Luis Lario-Rios appeals his sentence for being found in the United States after deportation. For the first time on appeal, he contends that the district court improperly characterized two Texas attempted-kidnapping convictions as crimes of violence for the purpose of assessing criminal history points per U.S.S.G. § 4A1.1(e). He relies on Kisor v. Wilkie, ––– U.S. ––––, 139 S. Ct. 2400, 204 L.Ed.2d 841 (2019) and extra-circuit precedent to maintain that inchoate offenses do not qualify as predicate crimes of violence under U.S.S.G. § 4B1.2(a).
As he acknowledges, plain error review applies, because Lario-Rios failed to raise his claim before the district court. See Puckett v. United States, 556 U.S. 129, 135, 129 S.Ct. 1423, 173 L.Ed.2d 266 (2009); United States v. Soza, 874 F.3d 884, 896−97 (5th Cir. 2017). Lario-Rios cites no authority from this court addressing the effect of Kisor on the guidelines in general or Application Note 1 of § 4B1.2 in particular, and inchoate offenses may qualify as predicate offenses. See United States v. Kendrick, 980 F.3d 432, 444 (5th Cir. 2020), cert. denied, ––– U.S. ––––, ––– S.Ct. ––––, ––– L.Ed.d ––––, 2021 WL 2637919 (U.S. June 28, 2021) (No. 20-7667); United States v. Claiborne, 132 F.3d 253, 256 (5th Cir. 1998); United States v. Lightbourn, 115 F.3d 291, 292−93 (5th Cir. 1997). Accordingly, Lario-Rios has failed to show plain error. See Puckett, 556 U.S. at 135, 129 S.Ct. 1423; United States v. Ceron, 775 F.3d 222, 226 (5th Cir. 2014).
Lario-Rios contends that his 45-month non-guidelines sentence is substantively unreasonable. The district court was concerned with Lario-Rioss criminal history and in particular his three convictions of attempting to kidnap young girls. The decision to give greater weight to Lario-Rioss criminal history rather than his motives for returning to the United States reflected reliance on proper factors such as his history and characteristics, the need to promote respect for the law, the need for deterrence, and the need to protect the public from further crimes by him.
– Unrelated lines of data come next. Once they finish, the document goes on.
-- ==== Sys2Proof/Machine/NoOperation.lean ====
section
/-! DEFINITION. NOP. spec/41_sequencer.md R78. -/

namespace Sys2Proof.Machine

/-- NOP (R78): the code unit it stands for has no further effect. -/
def execNop (_code : Nat) (s : State) : Result := .next s.advance

end Sys2Proof.Machine
end

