-- ==== Sys2Proof/Machine/Sequencer.lean ====
section
/-! DEFINITION. One step of the machine, by phase, and the input `rst` over it. spec/41_sequencer.md R75 to R79,
spec/70_reset_and_hazards.md R140 to R143. -/

namespace Sys2Proof.Machine

/-- One step of phase RUN (R75): the halting step where `pc >= PROG_LEN` and there is nothing to fetch (R76), else one
instruction. -/
def runStep (s : State) : Result :=
  match s.fetch with
  | none => .next { s with phase := .halted }
  | some c => exec (decode c) s

/-- One step with `rst` released, by phase. In a terminal phase "the machine has no step" (R79): its state is held
(DESIGN CHOICE, safe, log entry 7). -/
def releasedStep (s : State) : Result :=
  match s.phase with
  | .scan => .next (scanStep s)
  | .run => runStep s
  | .halted => .next s
  | .faulted => .next s

/-- One step with `rst` asserted: "the state after a step in which `rst` is asserted is the reset state" (R141). A byte
that an IN was taking in this step has left the stream if the environment counts it as taken (R141). -/
def assertedStep (s : State) (p : Params) : State :=
  { s.tick.resetTo p with input := if s.inReady then s.input.take else s.input }

/-- One step, by the level of `rst`. -/
def clockedStep (s : State) : Result :=
  match s.rst with
  | .asserted p _ :: _ => .next (assertedStep s p)
  | _ => releasedStep s.tick

end Sys2Proof.Machine
end

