/-- R101. -/
def Obligations.CloseCompletes : Prop :=
  ∀ s : State, s.ptr < s.params.tapeLen →
    (s.cellAt s.ptr ≠ 0 → ∀ target, s.jt.entry s.pc = some target →
      exec .closeLoop s = .next { s with pc := target + 1 }) ∧
    (s.cellAt s.ptr = 0 → exec .closeLoop s = .next { s with pc := s.pc + 1 })

/-- R103 with R66: in a reachable RUN state an OPEN at a zero cell goes one past the `]` that matches it in the text, and a
CLOSE at a nonzero cell one past the `[` that matches it. -/
def Obligations.BranchesGoToMatchingBracket : Prop :=
  ∀ (s : State) (o c : Nat), Inv s → s.phase = .run → Matches s.params.prog o c →
    (s.pc = o → s.cellAt s.ptr = 0 → exec .openLoop s = .next { s with pc := c + 1 }) ∧
    (s.pc = c → s.cellAt s.ptr ≠ 0 → exec .closeLoop s = .next { s with pc := o + 1 })

/-! ### Laws of repeated execution -/

/-- R86: "`LEFT` undoes `RIGHT` and `RIGHT` undoes `LEFT` at every `ptr` and every `TAPE_LEN`". -/
def Obligations.LeftAndRightUndoEachOther : Prop :=
  ∀ s : State, s.ptr < s.params.tapeLen →
    (∃ t u, exec .right s = .next t ∧ exec .left t = .next u ∧ u.ptr = s.ptr) ∧
    (∃ t u, exec .left s = .next t ∧ exec .right t = .next u ∧ u.ptr = s.ptr)

/-- R85: "`TAPE_LEN` executions of `RIGHT` in a row return `ptr` to where it was". -/
def Obligations.RightRoundTheTape : Prop :=
  ∀ s : State, s.ptr < s.params.tapeLen →
    repeatExec s.params.tapeLen .right s = .next { s with pc := s.pc + s.params.tapeLen }

/-- R91: "`DEC` undoes `INC` and `INC` undoes `DEC` at every value"; on a canonical tape the whole tape comes back. -/
def Obligations.IncAndDecUndoEachOther : Prop :=
  ∀ s : State, s.ptr < s.params.tapeLen → Memory.wf s.tape →
    (∃ t, exec .inc s = .next t ∧ exec .dec t = .next { s with pc := s.pc + 2 }) ∧
    (∃ t, exec .dec s = .next t ∧ exec .inc t = .next { s with pc := s.pc + 2 })

/-- R90: "256 executions of `INC` on one cell return it to its value". -/
def Obligations.IncRoundTheByte : Prop :=
  ∀ s : State, s.ptr < s.params.tapeLen → Memory.wf s.tape →
    repeatExec 256 .inc s = .next { s with pc := s.pc + 256 }

/-! ### Frames -/

/-- RIGHT and LEFT change `ptr` and `pc` only. -/
def Obligations.PointerMoveFrame : Prop :=
  ∀ (i : Instr) (s t : State), i = .right ∨ i = .left → exec i s = .next t →
    t.phase = s.phase ∧ t.fault = s.fault ∧ (∀ a, t.cellAt a = s.cellAt a) ∧ t.jt = s.jt ∧ t.scanI = s.scanI ∧
    t.stack = s.stack ∧ t.params = s.params ∧ t.input = s.input ∧ t.output = s.output ∧ t.rst = s.rst

/-- OPEN, CLOSE and NOP change `pc` only. -/
def Obligations.BranchAndNopFrame : Prop :=
  ∀ (i : Instr) (s t : State), i = .openLoop ∨ i = .closeLoop ∨ (∃ c, i = .nop c) → exec i s = .next t →
    t.phase = s.phase ∧ t.fault = s.fault ∧ t.ptr = s.ptr ∧ (∀ a, t.cellAt a = s.cellAt a) ∧ t.jt = s.jt ∧
    t.scanI = s.scanI ∧ t.stack = s.stack ∧ t.params = s.params ∧ t.input = s.input ∧ t.output = s.output ∧
    t.rst = s.rst

/-- INC and DEC store to the cell at `ptr` and change nothing else but `pc`. -/
def Obligations.CellArithmeticFrame : Prop :=
  ∀ (i : Instr) (s t : State), i = .inc ∨ i = .dec → exec i s = .next t →
    t.phase = s.phase ∧ t.fault = s.fault ∧ t.ptr = s.ptr ∧ (∀ a, a ≠ s.ptr → t.cellAt a = s.cellAt a) ∧
    t.jt = s.jt ∧ t.scanI = s.scanI ∧ t.stack = s.stack ∧ t.params = s.params ∧ t.input = s.input ∧
    t.output = s.output ∧ t.rst = s.rst

/-- OUT stores nothing and changes nothing but `pc` and the output stream. -/
def Obligations.OutFrame : Prop :=
  ∀ s t : State, exec .output s = .next t →
    t.phase = s.phase ∧ t.fault = s.fault ∧ t.ptr = s.ptr ∧ (∀ a, t.cellAt a = s.cellAt a) ∧ t.jt = s.jt ∧
    t.scanI = s.scanI ∧ t.stack = s.stack ∧ t.params = s.params ∧ t.input = s.input ∧ t.rst = s.rst

/-- IN stores to the cell at `ptr`, and only when a byte is offered; `phase` and `fault` change only at the end of the
stream; nothing else changes but `pc` and the input stream. -/
def Obligations.InFrame : Prop :=
  ∀ s t : State, exec .input s = .next t →
    t.ptr = s.ptr ∧ (∀ a, a ≠ s.ptr → t.cellAt a = s.cellAt a) ∧
    ((∀ b, s.inPoll ≠ .byte b) → ∀ a, t.cellAt a = s.cellAt a) ∧
    (s.inPoll ≠ .eof → t.phase = s.phase ∧ t.fault = s.fault) ∧
    t.jt = s.jt ∧ t.scanI = s.scanI ∧ t.stack = s.stack ∧ t.params = s.params ∧ t.output = s.output ∧ t.rst = s.rst

/-- R77: every instruction that completes advances `pc` to `target + 1`; an IN that does not take a byte leaves `pc`. -/
def Obligations.PcAdvance : Prop :=
  ∀ (i : Instr) (s t : State), exec i s = .next t →
    (i = .input ∧ (∀ b, s.inPoll ≠ .byte b) ∧ t.pc = s.pc) ∨
    (¬ (i = .input ∧ ∀ b, s.inPoll ≠ .byte b) ∧ ∃ target, advanceTarget i s = some target ∧ t.pc = target + 1)

/-! ### The SCAN phase -/

/-- R62: a `[` is pushed, nothing is written to `jt`; the push stays within `STACK_DEPTH` where the stack holds at most one
address per scanned address. -/
def Obligations.ScanPushesOpen : Prop :=
  ∀ s : State, s.rstAsserted = false → s.phase = .scan → s.params.prog[s.scanI]? = some openCode →
    step s = .next { s with stack := s.scanI :: s.stack, scanI := s.scanI + 1, rst := s.rst.tail } ∧
    (s.stack.length ≤ s.scanI → (s.scanI :: s.stack).length ≤ s.params.stackDepth)

/-- R63: a `]` on an empty stack raises `SYNTAX_CLOSE` at once; on another stack the top `o` is removed and the entries
`jt[o]` and `jt[a]` are written, no other; in a reachable state `o` is the address of an earlier `[`. -/
def Obligations.ScanPairsClose : Prop :=
  ∀ s : State, s.rstAsserted = false → s.phase = .scan → s.params.prog[s.scanI]? = some closeCode →
    (s.stack = [] →
      step s = .next { s with phase := .faulted, fault := .syntaxClose, rst := s.rst.tail }) ∧
    (∀ o rest, s.stack = o :: rest →
      ∃ t, step s = .next t ∧ t.jt.entry o = some s.scanI ∧ t.jt.entry s.scanI = some o ∧
        (∀ a, a ≠ o → a ≠ s.scanI → t.jt.entry a = s.jt.entry a) ∧
        t = { s with jt := t.jt, stack := rest, scanI := s.scanI + 1, rst := s.rst.tail } ∧
        (Inv s → o < s.scanI ∧ s.params.prog[o]? = some openCode))
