/-- R86's equivalent form. Off cell 0 the sum is `p - 1` and one whole turn. -/
theorem leftOf_eq_mod {n p : Nat} (h : p < n) : leftOf n p = (p + n - 1) % n := by
  unfold leftOf
  split
  · next hzero =>
    have hlast : p + n - 1 = n - 1 := by omega
    rw [hlast, Nat.mod_eq_of_lt (by omega)]
  · next hpos =>
    have hturn : p + n - 1 = p - 1 + n := by omega
    rw [hturn, Nat.add_mod_right, Nat.mod_eq_of_lt (by omega)]

/-- Settles O11: the wrap at the last index holds because a tape has at least one cell. -/
theorem rightCompletes : Obligations.RightCompletes := by
  intro s
  refine ⟨?_, fun hlast => ⟨_, exec_right s, ?_⟩⟩
  · rw [exec_right, s.setPtr_advance_eq, rightOf]
  · rw [State.advance_ptr, State.setPtr_ptr, hlast, rightOf_last s.params.tapeLen_pos]

/-- Settles O12: the next state by the definition of `leftOf`, the modular form by `leftOf_eq_mod`. -/
theorem leftCompletes : Obligations.LeftCompletes := by
  intro s
  refine ⟨?_, fun hptr => ⟨_, exec_left s, ?_⟩⟩
  · rw [exec_left, s.setPtr_advance_eq, leftOf]
  · rw [State.advance_ptr, State.setPtr_ptr, leftOf_eq_mod hptr]

end Sys2Proof.Machine
end

section
/-! INC and DEC: a new value in the current cell, and one address on (R90, R91). -/

namespace Sys2Proof.Machine

/-! ### A byte stored in the current cell, then the advance -/

theorem State.cellAt_setCell_advance_same (s : State) (v : Byte) : (s.setCell v).advance.cellAt s.ptr = v :=
  (s.cellAt_setCell v s.ptr).trans (if_pos rfl)

theorem State.cellAt_setCell_advance_other (s : State) (v : Byte) {a : Nat} (h : a ≠ s.ptr) :
    (s.setCell v).advance.cellAt a = s.cellAt a :=
  (s.cellAt_setCell v a).trans (if_neg h)

/-- `tape` and `pc` are the two fields the store and the advance write. -/
theorem State.setCell_advance_eq (s : State) (v : Byte) :
    (s.setCell v).advance = { s with tape := s.tape.write s.ptr v, pc := s.pc + 1 } := rfl

/-! ### INC and DEC with the pointer on the tape -/

theorem exec_inc_of_lt {s : State} (h : s.ptr < s.params.tapeLen) :
    exec .inc s = .next (s.setCell (incByte (s.cellAt s.ptr))).advance :=
  execInc_eq_next.mpr ⟨h, rfl⟩

theorem exec_dec_of_lt {s : State} (h : s.ptr < s.params.tapeLen) :
    exec .dec s = .next (s.setCell (decByte (s.cellAt s.ptr))).advance :=
  execDec_eq_next.mpr ⟨h, rfl⟩

/-- Settles O13: the stored byte is `incByte` of the cell's value, by cases as R90 says it and modulo 256 by
`incByte_toNat`. -/
theorem incCompletes : Obligations.IncCompletes := by
  intro s hptr
  refine ⟨_, exec_inc_of_lt hptr, ?_, ?_, fun _ => s.cellAt_setCell_advance_other _, s.setCell_advance_eq _⟩
  · rw [s.cellAt_setCell_advance_same, incByte]
  · rw [s.cellAt_setCell_advance_same, incByte_toNat]

/-- Settles O14: the stored byte is `decByte` of the cell's value, by cases as R91 says it and modulo 256 by
`decByte_toNat`. -/
theorem decCompletes : Obligations.DecCompletes := by
  intro s hptr
  refine ⟨_, exec_dec_of_lt hptr, ?_, ?_, fun _ => s.cellAt_setCell_advance_other _, s.setCell_advance_eq _⟩
  · rw [s.cellAt_setCell_advance_same, decByte]
  · rw [s.cellAt_setCell_advance_same, decByte_toNat]

end Sys2Proof.Machine
end

section
/-! OUT: the current cell's byte appended to the output stream, and one address on (R95). -/

namespace Sys2Proof.Machine

/-- `output` and `pc` are the two fields the byte put out and the advance write. -/
theorem State.outPut_advance_eq (s : State) (b : Byte) :
    (s.outPut b).advance = { s with output := s.output ++ [b], pc := s.pc + 1 } := rfl

theorem exec_output_of_lt {s : State} (h : s.ptr < s.params.tapeLen) :
    exec .output s = .next (s.outPut (s.cellAt s.ptr)).advance :=
  execOutput_eq_next.mpr ⟨h, rfl⟩

/-- Settles O15: with the pointer on the tape OUT puts out the current cell's byte, and the next state is that of
`outPut_advance_eq`. -/
theorem outCompletes : Obligations.OutCompletes := by
  intro s hptr
  rw [exec_output_of_lt hptr, s.outPut_advance_eq]

end Sys2Proof.Machine
end

section
/-! OPEN and CLOSE: past the table's entry at `pc` if taken, past `pc` if not (R100, R101). -/

namespace Sys2Proof.Machine

/-- `pc` is the one field a jump writes (R77). -/
theorem State.goPast_eq (s : State) (target : Nat) : s.goPast target = { s with pc := target + 1 } := rfl

/-! ### With the pointer on the tape, the current cell decides whether the branch is taken -/

theorem exec_openLoop_of_lt {s : State} (h : s.ptr < s.params.tapeLen) :
    exec .openLoop s = branch (isZero (s.cellAt s.ptr)) s :=
  onCell_of_lt h fun v => branch (isZero v) s

theorem exec_closeLoop_of_lt {s : State} (h : s.ptr < s.params.tapeLen) :
    exec .closeLoop s = branch (!isZero (s.cellAt s.ptr)) s :=
  onCell_of_lt h fun v => branch (!isZero v) s

/-- Settles O17: OPEN is taken at a zero cell, and only then needs the entry at `pc`. -/
theorem openCompletes : Obligations.OpenCompletes := by
  intro s hptr
  rw [exec_openLoop_of_lt hptr]
  refine ⟨fun hzero target hentry => ?_, fun hne => ?_⟩
  · rw [hzero, isZero_zero, branch_taken hentry, s.goPast_eq]
  · rw [isZero_of_ne hne, branch_not_taken, s.advance_eq]

/-- Settles O18: CLOSE is taken at a nonzero cell, and only then needs the entry at `pc`. -/
theorem closeCompletes : Obligations.CloseCompletes := by
  intro s hptr
  rw [exec_closeLoop_of_lt hptr]
  refine ⟨fun hne target hentry => ?_, fun hzero => ?_⟩
  · rw [isZero_of_ne hne, Bool.not_false, branch_taken hentry, s.goPast_eq]
  · rw [hzero, isZero_zero, Bool.not_true, branch_not_taken, s.advance_eq]

end Sys2Proof.Machine
end

section
/-! The decoder and the encoder as each other's inverse (R46 to R48, R52). -/

namespace Sys2Proof

/-! ### Encoding what was decoded, and the other way round -/

/-- The decoder reads an operator only from the operator's own code unit, and NOP keeps its code unit. -/
@[simp] theorem encode_decode (c : Nat) : encode (decode c) = c := by
  unfold decode
  split_ifs with h1 h2 h3 h4 h5 h6 h7 h8
  · exact h1.symm
  · exact h2.symm
  · exact h3.symm
  · exact h4.symm
  · exact h5.symm
  · exact h6.symm
  · exact h7.symm
  · exact h8.symm
  · rfl

theorem decode_of_not_operator {c : Nat} (h : c ∉ operatorCodes) : decode c = .nop c := by
  simp only [operatorCodes, List.mem_cons, List.not_mem_nil, or_false, not_or] at h
  simp only [decode, h, if_false]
See United States v. Brantley, 537 F.3d 347, 349−50 (5th Cir. 2008); 18 U.S.C. § 3553(a). Lario-Rioss disagreement with the weighing of the sentencing factors is insufficient to demonstrate an abuse of discretion. See Gall v. United States, 552 U.S. 38, 51, 128 S.Ct. 586, 169 L.Ed.2d 445 (2007); United States v. McElwee, 646 F.3d 328, 337 (5th Cir. 2011).
AFFIRMED.
FOOTNOTES
FOOTNOTE
Per Curiam:*
FN* Pursuant to 5th Circuit Rule 47.5, the court has determined that this opinion should not be published and is not precedent except under the limited circumstances set forth in 5th Circuit Rule 47.5.4.